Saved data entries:

/-- An entry read field by field. -/
theorem Reads.entryFields {gate action : Nat} {target : RawBindingTarget} {level fade rank : Option Nat}
    {w : List Byte} (hg : gate < 256) (ha : action < 256) (ht : Reads (readBindingTarget action) w target)
    (hl : level.getD 0 < 65536) (hf : fade.getD 0 < 65536) (hr : rank.getD 0 < 256) :
    Reads readBinding (Machine.one gate ++ (Machine.one action ++ (w ++ (maybe Machine.two level
      ++ (maybe Machine.two fade ++ maybe Machine.one rank))))) ⟨gate, action, target, level, fade, rank⟩ := fun rest => by
  have hp := Reads.pair hg ha
  have hl' : Reads (readMaybe readTwo) (maybe Machine.two level) level := by
    have := Reads.option (f := readTwo) (w := Machine.two) (g := id) level fun a e => Reads.two (by subst e; exact hl)
    rwa [Option.map_id] at this
  have hf' : Reads (readMaybe readTwo) (maybe Machine.two fade) fade := by
    have := Reads.option (f := readTwo) (w := Machine.two) (g := id) fade fun a e => Reads.two (by subst e; exact hf)
    rwa [Option.map_id] at this
  have hr' : Reads (readMaybe readOne) (maybe Machine.one rank) rank := by
    have := Reads.option (f := readOne) (w := Machine.one) (g := id) rank fun a e => Reads.one (by subst e; exact hr)
    rwa [Option.map_id] at this
  have hp' := hp (w ++ (maybe Machine.two level ++ (maybe Machine.two fade ++ (maybe Machine.one rank ++ rest))))
  rw [List.append_assoc] at hp'
  simp only [readBinding, List.append_assoc, hp', ht _, hl' _, hf' _, hr' _, Option.bind_eq_bind, Option.bind_some,
    Option.pure_def]

theorem reads_action (gate : Nat) (hg : gate < 256) (a : FieldAction) (h : FieldAction.inRange a = true) :
    Reads readBinding (Machine.one gate ++ actionField a) (writtenAction gate a) := by
  have num : ∀ {n : Nat} (i : Fin n), n < 256 → numberOf i < 256 := fun i h => by unfold numberOf; omega
  have fine : ∀ n : Nat, n ≤ Config.fadeTop → n < 65536 := fun n h => lt_of_le_of_lt h (by decide)
  have level : ∀ n : Nat, n ≤ Config.levelTop → n < 65536 := fun n h => lt_of_le_of_lt h (by decide)
  have fields := @Reads.entryFields gate
  cases a <;>
    simp only [FieldAction.inRange, fadeInRange, levelInRange, Bool.and_eq_true, decide_eq_true_eq] at h <;>
    unfold actionField writtenAction <;> simp only [List.append_assoc]
  · rename_i g v t r
    exact fields (level := some v) (fade := some t) (rank := some r.val) hg (by decide) (.number (by decide) (by omega))
      (level v h.1) (fine t h.2) (by simp only [Option.getD_some]; omega)
  · rename_i g t r
    exact fields (level := none) (fade := some t) (rank := some r.val) hg (by decide) (.number (by decide) (by omega))
      (by decide) (fine t h) (by simp only [Option.getD_some]; omega)
  · rename_i g v t r
    exact fields (level := some v) (fade := some t) (rank := some r.val) hg (by decide) (.number (by decide) (by omega))
      (level v h.1) (fine t h.2) (by simp only [Option.getD_some]; omega)
  · rename_i g r
    exact fields (level := none) (fade := none) (rank := some r.val) hg (by decide) (.number (by decide) (by omega))
      (by decide) (by decide) (by simp only [Option.getD_some]; omega)
  · rename_i g r
    exact fields (level := none) (fade := none) (rank := some r.val) hg (by decide) (.number (by decide) (by omega))
      (by decide) (by decide) (by simp only [Option.getD_some]; omega)
  · rename_i p t r
    exact fields (level := none) (fade := some t) (rank := some r.val) hg (by decide)
      (.number (by decide) (num p (by decide))) (by decide) (fine t h) (by simp only [Option.getD_some]; omega)
  · rename_i g t r
    exact fields (level := none) (fade := some t) (rank := some r.val) hg (by decide) (.number (by decide) (by omega))
      (by decide) (fine t h) (by simp only [Option.getD_some]; omega)
  · rename_i n q m
    have target : Reads (readBindingTarget 7) (numbered n ++ (numbered q ++ Machine.one (playerModeCode m.toPlayer)))
        (.run (numberOf n) (numberOf q) (playerModeCode m.toPlayer)) := fun rest => by
      have hp := Reads.pair (num n (by decide)) (num q (by decide)) (Machine.one (playerModeCode m.toPlayer) ++ rest)
      rw [List.append_assoc] at hp
      simp only [readBindingTarget, if_true, numbered, List.append_assoc, hp, Option.bind_eq_bind, Option.bind_some,
        Reads.one (n := playerModeCode m.toPlayer) (by cases m <;> decide) _, Option.pure_def]
    have := fields (level := none) (fade := none) (rank := none) hg (by decide) target (by decide) (by decide) (by decide)
    simp only [maybe, List.append_assoc] at this ⊢
    cases m <;> exact this
  · rename_i n
    exact fields (level := none) (fade := none) (rank := none) hg (by decide)
      (.number (by decide) (num n (by decide))) (by decide) (by decide) (by decide)
  · rename_i m
    exact fields (level := none) (fade := none) (rank := none) hg (by decide)
      (.number (by decide) (by omega)) (by decide) (by decide) (by decide)

theorem bitsOf_modes (l : List HouseMode) : bitsOf HouseMode.all l < 32 := by
  simp only [bitsOf, HouseMode.all, List.zipIdx_cons, List.zipIdx_nil, List.map_cons, List.map_nil, List.sum_cons,
    List.sum_nil]
  repeat' split
  all_goals decide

What to produce: Transcribe only the lines from the beginning of the entries to the line with "action) w target)", inclusive, exactly as written.

Answer area:
/-- An entry read field by field. -/
theorem Reads.entryFields {gate action : Nat} {target : RawBindingTarget} {level fade rank : Option Nat}
    {w : List Byte} (hg : gate < 256) (ha : action < 256) (ht : Reads (readBindingTarget action) w target)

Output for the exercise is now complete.